As the U.S. stock market experiences volatility amid geopolitical tensions and awaits the Federal Reserve's interest rate decision, investors are keenly observing shifts in major indices like the Dow Jones Industrial Average and S&P 500. In such an environment, identifying stocks that are trading below their intrinsic value can provide opportunities for those seeking potential gains while navigating uncertain market conditions.

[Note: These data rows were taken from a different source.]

-- ==== Sys2Proof/Certificates/Slice0/Obligations.lean ====
section
/-! DEFINITION. The statements for the provers. In the statements about one operation, `s.settle i out` is the state in which the
instance has become the next numbered one with output `out` and nothing else differs; `FrameOfAnInstance` says so in full. -/

open Sys2Proof Sys2Proof.Machine

/-! The operations, rule by rule. The index of each (the spec's decision D8) is in `OperationTable`, and what the rules mark as
derived is in `DerivedFactsOfTheGates`. -/

/-- R75: the truth table, and both inputs on one wire. -/
def Obligations.NandOperation : Prop :=
  (∀ (s : State) (a b : Driver) (x y : Bit), s.bit a = some x → s.bit b = some y →
    exec (.nand a b) s =
      .next (s.settle (.nand a b) (Bus.one (if x = true ∧ y = true then false else true)))) ∧
  ∀ x, Gate.nand x x = !x

/-- R81 to R85: recipe and contract of the five one-output gates. -/
def Obligations.ScalarGateOperations : Prop :=
  (∀ (s : State) (a : Driver) (x : Bit), s.bit a = some x →
    exec (.not a) s = .next (s.settle (.not a) (Bus.one !x))) ∧
  (∀ (s : State) (a b : Driver) (x y : Bit), s.bit a = some x → s.bit b = some y →
    exec (.and a b) s = .next (s.settle (.and a b) (Bus.one (if x = true ∧ y = true then true else false))) ∧
    exec (.or a b) s = .next (s.settle (.or a b) (Bus.one (if x = false ∧ y = false then false else true))) ∧
    exec (.nor a b) s = .next (s.settle (.nor a b) (Bus.one (if x = false ∧ y = false then true else false))) ∧
    exec (.xor a b) s = .next (s.settle (.xor a b) (Bus.one (if x = y then false else true)))) ∧
  (∀ x y, Gate.not x = Gate.nand x x ∧ Gate.and x y = Gate.not (Gate.nand x y) ∧
    Gate.or x y = Gate.nand (Gate.not x) (Gate.not y) ∧ Gate.nor x y = Gate.not (Gate.or x y) ∧
    Gate.xor x y = Gate.and (Gate.nand x y) (Gate.or x y)) ∧
  ∀ x, Gate.not (Gate.not x) = x

/-- R86: recipe (select term first), and the choice. -/
def Obligations.MuxOperation : Prop :=
  (∀ (s : State) (a b sel : Driver) (x y k : Bit), s.bit a = some x → s.bit b = some y → s.bit sel = some k →
    exec (.mux a b sel) s = .next (s.settle (.mux a b sel) (Bus.one (if k = true then y else x)))) ∧
  (∀ x y k, Gate.mux x y k = Gate.or (Gate.and (Gate.not k) x) (Gate.and k y)) ∧ (∀ x k, Gate.mux x x k = x)

/-- R87: recipe and routing. -/
def Obligations.DmuxOperation : Prop :=
  (∀ (s : State) (x sel : Driver) (v k : Bit), s.bit x = some v → s.bit sel = some k →
    exec (.dmux x sel) s =
      .next (s.settle (.dmux x sel) (if k = true then Bus.lit [false, v] else Bus.lit [v, false]))) ∧
  (∀ v k, (Gate.dmux v k).bits = [Gate.and (Gate.not k) v, Gate.and k v])

/-- R100: each lane of a lift is the scalar operation on that lane, the scalar select shared by all lanes; the structure is
sixteen instances of the scalar operation. -/
def Obligations.LiftsAreLaneWise : Prop :=
  (∀ (a b : Bits16) (k : Bit) (i : Nat), i < 16 →
    Bus.at (Gate.not16 a) i = Gate.not (Bus.at a i) ∧
    Bus.at (Gate.and16 a b) i = Gate.and (Bus.at a i) (Bus.at b i) ∧
    Bus.at (Gate.or16 a b) i = Gate.or (Bus.at a i) (Bus.at b i) ∧
    Bus.at (Gate.mux16 a b k) i = Gate.mux (Bus.at a i) (Bus.at b i) k) ∧
  ∀ p ∈ [(Op.not16, Op.not), (Op.and16, Op.and), (Op.or16, Op.or), (Op.mux16, Op.mux)],
    (recipe p.1).map (fun n => n.insts.map Instr.op) = some (List.replicate 16 p.2)

/-- R101 to R104: the bitwise contract, and the corner cases. -/
def Obligations.LaneWiseOperations : Prop :=
  (∀ (s : State) (x : Pins 16) (v : Bits16), s.bus x = some v →
    exec (.not16 x) s = .next (s.settle (.not16 x) (~~~v : Bits16))) ∧
  (∀ (s : State) (a b : Pins 16) (v w : Bits16), s.bus a = some v → s.bus b = some w →
    exec (.and16 a b) s = .next (s.settle (.and16 a b) (v &&& w : Bits16)) ∧
    exec (.or16 a b) s = .next (s.settle (.or16 a b) (v ||| w : Bits16))) ∧
  (∀ (s : State) (a b : Pins 16) (sel : Driver) (v w : Bits16) (k : Bit),
    s.bus a = some v → s.bus b = some w → s.bit sel = some k →
    exec (.mux16 a b sel) s =
      .next (s.settle (.mux16 a b sel) (if k = true then w else v : Bits16))) ∧
  (∀ v : Bits16, Gate.not16 (Gate.not16 v) = v ∧
    Gate.and16 v zero16 = zero16 ∧ Gate.and16 v (encodeNat 16 0xFFFF) = v ∧ Gate.and16 v v = v ∧
    Gate.or16 v zero16 = v ∧ Gate.or16 v (encodeNat 16 0xFFFF) = encodeNat 16 0xFFFF ∧ Gate.or16 v v = v ∧
    ∀ k, Gate.mux16 v v k = v) ∧
  (∀ v w, Gate.and16 v w = Gate.and16 w v ∧ Gate.or16 v w = Gate.or16 w v) ∧
  Gate.not16 zero16 = encodeNat 16 0xFFFF ∧ Gate.not16 (encodeNat 16 0xFFFF) = zero16

/-- R105: the balanced tree, and the contract. -/
def Obligations.Or8wayOperation : Prop :=
  (∀ (s : State) (x : Pins 8) (v : Bits8), s.bus x = some v →
    ∃ out : Bit, exec (.or8way x) s = .next (s.settle (.or8way x) (Bus.one out)) ∧
      (out = false ↔ ∀ i, i < 8 → Bus.at v i = false)) ∧
  (∀ v : Bits8, Gate.or8way v =
    Gate.or
      (Gate.or (Gate.or (Bus.at v 0) (Bus.at v 1)) (Gate.or (Bus.at v 2) (Bus.at v 3)))
      (Gate.or (Gate.or (Bus.at v 4) (Bus.at v 5)) (Gate.or (Bus.at v 6) (Bus.at v 7))))

/-- R106: the tree, and the selected input. -/
def Obligations.Mux4way16Operation : Prop :=
  (∀ (s : State) (a b c d : Pins 16) (sel : Pins 2) (va vb vc vd : Bits16) (k : Bits2),
    s.bus a = some va → s.bus b = some vb → s.bus c = some vc → s.bus d = some vd → s.bus sel = some k →
    ∃ out : Bits16, [va, vb, vc, vd][(Bus.at k 0).toNat + 2 * (Bus.at k 1).toNat]? = some out ∧
      exec (.mux4way16 a b c d sel) s = .next (s.settle (.mux4way16 a b c d sel) out)) ∧
  (∀ a b c d k, Gate.mux4way16 a b c d k =
    Gate.mux16 (Gate.mux16 a b (Bus.at k 0)) (Gate.mux16 c d (Bus.at k 0)) (Bus.at k 1))

/-- R107: the tree, and the selected input (the contract of the rule is the spec's own derivation from the tree). -/
def Obligations.Mux8way16Operation : Prop :=
  (∀ (s : State) (a b c d e f g h : Pins 16) (sel : Pins 3) (va vb vc vd ve vf vg vh : Bits16) (k : Bits3),
    s.bus a = some va → s.bus b = some vb → s.bus c = some vc → s.bus d = some vd → s.bus e = some ve →
    s.bus f = some vf → s.bus g = some vg → s.bus h = some vh → s.bus sel = some k →
    ∃ out : Bits16,
      [va, vb, vc, vd, ve, vf, vg, vh][(Bus.at k 0).toNat + 2 * (Bus.at k 1).toNat + 4 * (Bus.at k 2).toNat]? =
        some out ∧
      exec (.mux8way16 a b c d e f g h sel) s =
        .next (s.settle (.mux8way16 a b c d e f g h sel) out)) ∧
  (∀ a b c d e f g h k, Gate.mux8way16 a b c d e f g h k =
    Gate.mux16 (Gate.mux4way16 a b c d (Bus.sub k 0 2)) (Gate.mux4way16 e f g h (Bus.sub k 0 2)) (Bus.at k 2))

/-- R108, R109, the contract only (the decomposition is the spec's own decision D7, log 9): branch `j` is `x` where the
selector encodes `j`, and `0` elsewhere. -/
def Obligations.DmuxTreesRouteToTheSelectedBranch : Prop :=
  (∀ (s : State) (x : Driver) (sel : Pins 2) (v : Bit) (k : Bits2), s.bit x = some v → s.bus sel = some k →
    exec (.dmux4way x sel) s = .next (s.settle (.dmux4way x sel)
      (Bus.build 4 fun j => if j = (Bus.at k 0).toNat + 2 * (Bus.at k 1).toNat then v else false))) ∧
  (∀ (s : State) (x : Driver) (sel : Pins 3) (v : Bit) (k : Bits3), s.bit x = some v → s.bus sel = some k →
    exec (.dmux8way x sel) s = .next (s.settle (.dmux8way x sel)
      (Bus.build 8 fun j =>
        if j = (Bus.at k 0).toNat + 2 * (Bus.at k 1).toNat + 4 * (Bus.at k 2).toNat then v else false)))

/-- R123: recipe, and the count of ones. -/
def Obligations.HalfAdderOperation : Prop :=
  (∀ (s : State) (a b : Driver) (x y : Bit), s.bit a = some x → s.bit b = some y →
    ∃ sum carry : Bit,
      exec (.halfAdder a b) s = .next (s.settle (.halfAdder a b) (Bus.lit [sum, carry])) ∧
      sum = Gate.xor x y ∧ carry = Gate.and x y ∧
      sum.toNat + 2 * carry.toNat = x.toNat + y.toNat ∧ ¬(sum = true ∧ carry = true)) ∧
  (∀ x y, Gate.halfAdder x y = Gate.halfAdder y x)

/-- R124: recipe with its argument orders, and the count of ones. -/
def Obligations.FullAdderOperation : Prop :=
  (∀ (s : State) (a b c : Driver) (x y z : Bit), s.bit a = some x → s.bit b = some y → s.bit c = some z →
    ∃ sum carry : Bit,
      exec (.fullAdder a b c) s = .next (s.settle (.fullAdder a b c) (Bus.lit [sum, carry])) ∧
      sum = Gate.xor (Gate.xor x y) z ∧
      carry = Gate.or (Gate.or (Gate.and x y) (Gate.and y z)) (Gate.and z x) ∧
      sum.toNat + 2 * carry.toNat = x.toNat + y.toNat + z.toNat) ∧
  (∀ x y z, Gate.fullAdder x y false = Gate.halfAdder x y ∧ Gate.fullAdder x y z = Gate.fullAdder y x z ∧
    Gate.fullAdder x y z = Gate.fullAdder x z y)

/-- R125: the ripple of sixteen full adders from a carry of `0`, the sum modulo 65536 with `c_16` discarded, and the corner
cases. -/
def Obligations.Add16Operation : Prop :=
  (∀ (s : State) (a b : Pins 16) (v w : Bits16), s.bus a = some v → s.bus b = some w →
    ∃ (out : Bits16) (carry : Nat → Bit),
      exec (.add16 a b) s = .next (s.settle (.add16 a b) out) ∧
      carry 0 = false ∧
      (∀ i, i < 16 → Gate.fullAdder (Bus.at v i) (Bus.at w i) (carry i) = Bus.lit [Bus.at out i, carry (i + 1)]) ∧
      decodeNat out = (decodeNat v + decodeNat w) % 65536) ∧
  (∀ v w : Bits16, Gate.add16 v zero16 = v ∧ Gate.add16 v w = Gate.add16 w v ∧
    decodeNat (Gate.add16 v v) = 2 * decodeNat v % 65536) ∧
  Gate.add16 (encodeNat 16 0x8000) (encodeNat 16 0x8000) = encodeNat 16 0x0000 ∧
  Gate.add16 (encodeNat 16 0xFFFF) (encodeNat 16 0x0001) = encodeNat 16 0x0000 ∧
  Gate.add16 (encodeNat 16 0xFFFF) (encodeNat 16 0xFFFF) = encodeNat 16 0xFFFE ∧
  Gate.add16 (encodeNat 16 0x7FFF) (encodeNat 16 0x0001) = encodeNat 16 0x8000

/-- R126: the recipe, the increment modulo 65536, and the corner cases. -/
def Obligations.Inc16Operation : Prop :=
  (∀ (s : State) (a : Pins 16) (v : Bits16), s.bus a = some v →
    ∃ out : Bits16, exec (.inc16 a) s = .next (s.settle (.inc16 a) out) ∧
      out = Gate.add16 v one16 ∧ decodeNat out = (decodeNat v + 1) % 65536) ∧
  Gate.inc16 (encodeNat 16 0xFFFF) = encodeNat 16 0x0000 ∧ Gate.inc16 (encodeNat 16 0x7FFF) = encodeNat 16 0x8000 ∧
  Gate.inc16 (encodeNat 16 0x00FF) = encodeNat 16 0x0100 ∧ Gate.inc16 zero16 = one16

/-- What the rules of the operations mark as derived by the spec: symmetry and corner cases of the scalar gates, the number
`not16` gives, and `decode(out) + 65536 * c_16` of `add16`, `c_16` being the carry behind the sixteenth stage. -/
def Obligations.DerivedFactsOfTheGates : Prop :=
  (∀ x y, Gate.nand x y = Gate.nand y x ∧ Gate.nor x y = Gate.nor y x ∧ Gate.xor x y = Gate.xor y x) ∧
  (∀ x, Gate.and x x = x ∧ Gate.and x false = false ∧ Gate.and x true = x ∧ Gate.or x x = x ∧ Gate.or x false = x ∧
    Gate.or x true = true ∧ Gate.nor x x = Gate.not x ∧ Gate.xor x x = false ∧ Gate.xor x false = x ∧
    Gate.xor x true = Gate.not x) ∧
  (∀ v k, Gate.or (Bus.at (Gate.dmux v k) 0) (Bus.at (Gate.dmux v k) 1) = v) ∧
  (∀ v : Bits16, decodeNat (Gate.not16 v) = 65535 - decodeNat v) ∧
  (∀ x y z, decodeNat (Gate.halfAdder x y) = x.toNat + y.toNat ∧
    decodeNat (Gate.fullAdder x y z) = x.toNat + y.toNat + z.toNat) ∧
  (∀ v w : Bits16, decodeNat (Gate.add16 v w) + 65536 * (Gate.ripple v w 16).2.toNat = decodeNat v + decodeNat w)

/-! Laws of values -/

/-- R135, R161: addition modulo 2^16, with nothing that records a wrap: whatever the sum, the state that follows differs by
the sixteen result bits alone. -/
def Obligations.AdditionIsModulo65536 : Prop :=
  (∀ u v : Nat, u < 65536 → v < 65536 →
    decodeNat (Gate.add16 (encodeNat 16 u) (encodeNat 16 v)) = (u + v) % 65536 ∧
    (65536 ≤ u + v → decodeNat (Gate.add16 (encodeNat 16 u) (encodeNat 16 v)) = u + v - 65536)) ∧
  (∀ (s : State) (a b : Pins 16) (u v : Nat), u < 65536 → v < 65536 →
    s.bus a = some (encodeNat 16 u) → s.bus b = some (encodeNat 16 v) →
    exec (.add16 a b) s = .next (s.settle (.add16 a b) (encodeNat 16 ((u + v) % 65536))))

/-- R136. -/
def Obligations.IncrementIsModulo65536 : Prop :=
  (∀ u : Nat, u < 65536 → decodeNat (Gate.inc16 (encodeNat 16 u)) = (u + 1) % 65536) ∧
  Gate.inc16 (encodeNat 16 65535) = encodeNat 16 0

/-- The two's-complement reading (the spec's own derivation in its arithmetic laws): congruent always, equal where the
sum can be represented. -/
def Obligations.AdditionReadAsTwosComplement : Prop :=
  ∀ a b : Bits16,
    (sdecode (Gate.add16 a b) - (sdecode a + sdecode b)) % 65536 = 0 ∧
    (-32768 ≤ sdecode a + sdecode b → sdecode a + sdecode b ≤ 32767 →
      sdecode (Gate.add16 a b) = sdecode a + sdecode b)

/-- R138, with the consequences the spec derives: identity, commutativity, associativity, the cycle of `inc16`, and
complement plus one. -/
def Obligations.AdditionIsACommutativeGroup : Prop :=
  (∀ a, Gate.add16 a zero16 = a ∧ Gate.add16 zero16 a = a) ∧ (∀ a b, Gate.add16 a b = Gate.add16 b a) ∧
  (∀ a b c, Gate.add16 a (Gate.add16 b c) = Gate.add16 (Gate.add16 a b) c) ∧
  (∀ a, Gate.inc16^[65536] a = a) ∧ (∀ a, Gate.add16 a (Gate.inc16 (Gate.not16 a)) = zero16)

/-- R140: the Boolean laws the document requires. -/
def Obligations.BooleanLaws : Prop :=
  (∀ a b, Gate.not (Gate.not a) = a ∧ Gate.and a b = Gate.and b a ∧ Gate.or a b = Gate.or b a ∧
    Gate.xor a b = Gate.xor b a ∧ Gate.nor a b = Gate.not (Gate.or a b) ∧
    Gate.not (Gate.and a b) = Gate.or (Gate.not a) (Gate.not b) ∧
    Gate.not (Gate.or a b) = Gate.and (Gate.not a) (Gate.not b)) ∧
  (∀ (a b : Bits16) (k : Bit) (i : Nat), i < 16 →
    Bus.at (Gate.not16 a) i = Gate.not (Bus.at a i) ∧
    Bus.at (Gate.and16 a b) i = Gate.and (Bus.at a i) (Bus.at b i) ∧
    Bus.at (Gate.or16 a b) i = Gate.or (Bus.at a i) (Bus.at b i) ∧
    Bus.at (Gate.mux16 a b k) i = Gate.mux (Bus.at a i) (Bus.at b i) k)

Top 10 Undervalued Stocks Based On Cash Flows In The United States
Name | Current Price | Fair Value (Est) | Discount (Est) |
Verra Mobility (VRRM) | $23.99 | $47.92 | 49.9% |
Shoals Technologies Group (SHLS) | $5.26 | $10.39 | 49.4% |
Roku (ROKU) | $80.63 | $160.58 | 49.8% |
Riverview Bancorp (RVSB) | $5.33 | $10.47 | 49.1% |
Mid Penn Bancorp (MPB) | $26.41 | $52.26 | 49.5% |
MetroCity Bankshares (MCBS) | $26.84 | $52.85 | 49.2% |
Lincoln Educational Services (LINC) | $22.56 | $44.39 | 49.2% |
German American Bancorp (GABC) | $36.86 | $72.97 | 49.5% |
First Reliance Bancshares (FSRL) | $9.07 | $17.83 | 49.1% |
Arrow Financial (AROW) | $24.88 | $49.74 | 50% |
We'll examine a selection from our screener results.
Palomar Holdings (PLMR)
Overview: Palomar Holdings, Inc. is a specialty insurance company offering property and casualty insurance to individuals and businesses in the United States, with a market cap of approximately $4.34 billion.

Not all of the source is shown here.